> _Instructions to follow_
Using the entries that follow, write out the line containing "theorem holds_epochSecured : ∃", the line containing "some e ∧ s.epochReady", and every line between them, exactly and nothing else.

Items listed in a dataset:
- - -
theorem holds_shadowCheckComplete : ∃ (s : State) (die : Nat) (smp : Sample), s.active = true ∧ die < 4 ∧
  (s.comp.monitors.get [die]).current = some smp ∧ (s.comp.monitors.get [die]).read = true ∧ (s.comp.monitors.get
  [die]).since + smp.inCells + smp.outCells + ceilDiv smp.adds 8 ≤ s.arith :=
  ⟨{ (rounds : State) with now := 4000, comp := { (rounds : State).comp with monitors := (rounds : State).comp.monitors.set [1] { current := some { context := 5, chunk := 0, inputs := [], inCells := 2, outCells := 1, adds := 8, errs := [] }, since := 3, read := true } } },
    1, { context := 5, chunk := 0, inputs := [], inCells := 2, outCells := 1, adds := 8, errs := [] },
    by decide +kernel⟩

theorem holds_spillFetchComplete : ∃ (s : State) (x : Nat) (c : Nat) (ch : Chunk) (q : Nat) (j : SpillJob) (p : Nat ×
  List Elem), s.active = true ∧ x < 65536 ∧ s.chunk x c = some ch ∧ s.spillTurn (clDie ch.cluster) x c q false = some
  j ∧ (ch.slots.find? (fun e => e.1 == q) = some p) ∧ s.spillReady (clDie ch.cluster) j ≤ s.arith ∧ s.aheadOfSpill
  (s.slotAddrs x ch (ch.slotOf q)) 4096 = false ∧ ((ch.away.find? (fun a => a.1 == q)).isSome = true) ∧ (((s.slotAddrs
  x ch (ch.slotOf q)).filterMap (fun a => s.gddrFailed a 4096)).head? = none) :=
  ⟨chunked
    ({ last := 2, since := 0, place := some .spill, cluster := 7, grans := [0, 1, 2, 3], slots := [(1, [{ v := .fin false 1 0, sat := false }])], away := [(1, 20)], fetching := [(1, 3)] })
    ({ (collective kAllReduce) with now := 4000, comp := { (collective kAllReduce).comp with spills := (collective kAllReduce).comp.spills.set [0] [{ context := 5, chunk := 0, attempt := 0, node := 1, write := false, since := 3 }] } }),
    5, 0,
    { last := 2, since := 0, place := some .spill, cluster := 7, grans := [0, 1, 2, 3], slots := [(1, [{ v := .fin false 1 0, sat := false }])], away := [(1, 20)], fetching := [(1, 3)] },
    1, { context := 5, chunk := 0, attempt := 0, node := 1, write := false, since := 3 }, (1,
    [{ v := .fin false 1 0, sat := false }]), by decide +kernel⟩

theorem holds_spillWritebackComplete : ∃ (s : State) (x : Nat) (c : Nat) (ch : Chunk) (q : Nat) (j : SpillJob) (p :
  Nat × List Elem), s.active = true ∧ x < 65536 ∧ s.chunk x c = some ch ∧ s.spillTurn (clDie ch.cluster) x c q true =
  some j ∧ (ch.slots.find? (fun e => e.1 == q) = some p) ∧ s.spillReady (clDie ch.cluster) j ≤ s.arith ∧
  s.aheadOfSpill (s.slotAddrs x ch (ch.slotOf q)) 4096 = false :=
  ⟨chunked
    ({ last := 2, since := 0, place := some .spill, cluster := 7, grans := [0, 1, 2, 3], slots := [(1, [{ v := .fin false 1 0, sat := false }])], leaving := [1] })
    ({ (collective kAllReduce) with now := 4000, comp := { (collective kAllReduce).comp with spills := (collective kAllReduce).comp.spills.set [0] [{ context := 5, chunk := 0, attempt := 0, node := 1, write := true, since := 3 }] } }),
    5, 0,
    { last := 2, since := 0, place := some .spill, cluster := 7, grans := [0, 1, 2, 3], slots := [(1, [{ v := .fin false 1 0, sat := false }])], leaving := [1] },
    1, { context := 5, chunk := 0, attempt := 0, node := 1, write := true, since := 3 }, (1,
    [{ v := .fin false 1 0, sat := false }]), by decide +kernel⟩

theorem holds_epochCutEnd : ∃ (s : State) (u : Nat) (e : Epoch), s.active = true ∧ u < 16 ∧ (s.sporeLast u).epoch =
  some e ∧ e.cut = true ∧ s.allDescribed u = true ∧ s.allRest u e.covered = true ∧ (s.sporeLast u).held = [] ∧
  (s.gddrWrite (s.sporeBase + e.buffer * s.sporeHalf + 4096 * (s.imagePart u).1) ((s.imageBytes u e).take (4096 *
  (s.imagePart u).2))).1 = true :=
  ⟨spored ctxIdle (some anEpoch), 2, anEpoch, by decide +kernel⟩

theorem holds_epochCutEnd_2 : ∃ (s : State) (u : Nat) (e : Epoch), s.active = true ∧ u < 16 ∧ (s.sporeLast u).epoch =
  some e ∧ (e.cut = false ∨ s.allDescribed u = false ∨ s.allRest u e.covered = false) :=
  ⟨(spored ctxIdle (some anEpoch)).wr F.LST_MEMBER_PRESENT 1 2 0, 2, anEpoch, by decide +kernel⟩

theorem holds_epochCutTimeout : ∃ (s : State) (u : Nat) (e : Epoch), s.active = true ∧ u < 16 ∧ (s.sporeLast u).epoch
  = some e ∧ e.cut = true ∧ e.since + ms (s.rd F.CKP_CFG_CUT_MS) ≤ s.now ∧ (s.sporeLast u).held = [] ∧
  ((s.epochContexts u).all (fun x => s.lastOf x == u && (s.op x).early.isEmpty) = true) :=
  ⟨{ spored ctxOpen (some anEpoch) with now := ms (base.rd F.CKP_CFG_CUT_MS) }, 2, anEpoch, by decide +kernel⟩

theorem holds_epochSecured : ∃ (s : State) (u : Nat) (d : Drain) (rest : List Drain), s.active = true ∧ u < 16 ∧
  (s.sporeLast u).drains = d :: rest ∧ ((s.drainGranules u).find? (fun k => (s.gddrFailed (s.sporeBase + d.buffer *
  s.sporeHalf + 4096 * k) 4096).isSome) = none) ∧ s.tierUp = true ∧ d.since + s.drainCycles u d ≤ s.now ∧
  (s.aheadOfOthers ((((s.drainGranules u).map (fun k => gddrDie (s.sporeBase + d.buffer * s.sporeHalf + 4096 *
  k))).eraseDups).map (4096 * ·)) 4096 = false) ∧ (s.allocNow (stagingBlock (4096 * (s.drainGranules u).length)) 19
  (reqMem 0)).1.isSome = true :=
  ⟨tiered ((staged (spored ctxIdle none)).setSpore 2 (fun l =>
    { l with drains := [{ epoch := 3, since := 0, buffer := 1, total := 6, full := some 1 }] })), 2,
    { epoch := 3, since := 0, buffer := 1, total := 6, full := some 1 }, [], by decide +kernel⟩

theorem holds_epochClose : ∃ (s : State) (u : Nat) (e : Epoch), s.active = true ∧ u < 16 ∧ (s.sporeLast u).epoch =
  some e ∧ s.epochReady u e = true ∧ (∀ z, (s.sporeLast u).lastClose = some z → z + secs (s.rd
  F.CKP_CAD_STAT_INTERVAL_S) ≤ s.now) ∧ ((s.epochContexts u).all (fun x => s.ctxState x == ctxFlush) = true) ∧
  ((s.epochContexts u).all (fun x => s.lastOf x == u && (s.op x).early.isEmpty) = true) :=
  ⟨spored ctxFlush (some { anEpoch with cut := false, committed := true }), 2,
    { anEpoch with cut := false, committed := true }, by decide +kernel⟩

theorem holds_tierWriteFail : ∃ (s : State) (u : Nat) (d : Drain) (rest : List Drain) (i : Nat), s.active = true ∧ u <
  16 ∧ (s.sporeLast u).drains = d :: rest ∧ i < 2 :=
  ⟨(spored ctxIdle none).setSpore 2 (fun l =>
    { l with drains := [{ epoch := 3, since := 0, buffer := 1, total := 6, full := some 1 }] }), 2,
    { epoch := 3, since := 0, buffer := 1, total := 6, full := some 1 }, [], 1, by decide +kernel⟩

theorem holds_lichenUpdate : ∃ (s : State), s.active = true :=
  ⟨base, by decide +kernel⟩

theorem holds_cadenceUpdate : ∃ (s : State), s.active = true :=
  ⟨losing grpWaiting, by decide +kernel⟩

theorem holds_memberFailed : ∃ (s : State) (p : Nat) (u : Nat) (since : Nat), s.active = true ∧ p < 256 ∧
  s.sched.fenceSince.get [p] = some since ∧ s.accepted = true ∧ (s.lastsOn p).contains u = true ∧ s.lastState u ≠
  lstEmpty ∧ since + ms (s.rd F.CKP_CFG_GRACE_MS) ≤ s.now :=
  ⟨{ spored ctxIdle none with now := ms (base.rd F.CKP_CFG_GRACE_MS), sched := { (spored ctxIdle none).sched with fenceSince := (spored ctxIdle none).sched.fenceSince.set [10] (some 0) } },
    10, 2, 0, by decide +kernel⟩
- - -
> _Solution to the problem_
theorem holds_epochSecured : ∃ (s : State) (u : Nat) (d : Drain) (rest : List Drain), s.active = true ∧ u < 16 ∧
  (s.sporeLast u).drains = d :: rest ∧ ((s.drainGranules u).find? (fun k => (s.gddrFailed (s.sporeBase + d.buffer *
  s.sporeHalf + 4096 * k) 4096).isSome) = none) ∧ s.tierUp = true ∧ d.since + s.drainCycles u d ≤ s.now ∧
  (s.aheadOfOthers ((((s.drainGranules u).map (fun k => gddrDie (s.sporeBase + d.buffer * s.sporeHalf + 4096 *
  k))).eraseDups).map (4096 * ·)) 4096 = false) ∧ (s.allocNow (stagingBlock (4096 * (s.drainGranules u).length)) 19
  (reqMem 0)).1.isSome = true :=
  ⟨tiered ((staged (spored ctxIdle none)).setSpore 2 (fun l =>
    { l with drains := [{ epoch := 3, since := 0, buffer := 1, total := 6, full := some 1 }] })), 2,
    { epoch := 3, since := 0, buffer := 1, total := 6, full := some 1 }, [], by decide +kernel⟩

theorem holds_epochClose : ∃ (s : State) (u : Nat) (e : Epoch), s.active = true ∧ u < 16 ∧ (s.sporeLast u).epoch =
  some e ∧ s.epochReady u e = true ∧ (∀ z, (s.sporeLast u).lastClose = some z → z + secs (s.rd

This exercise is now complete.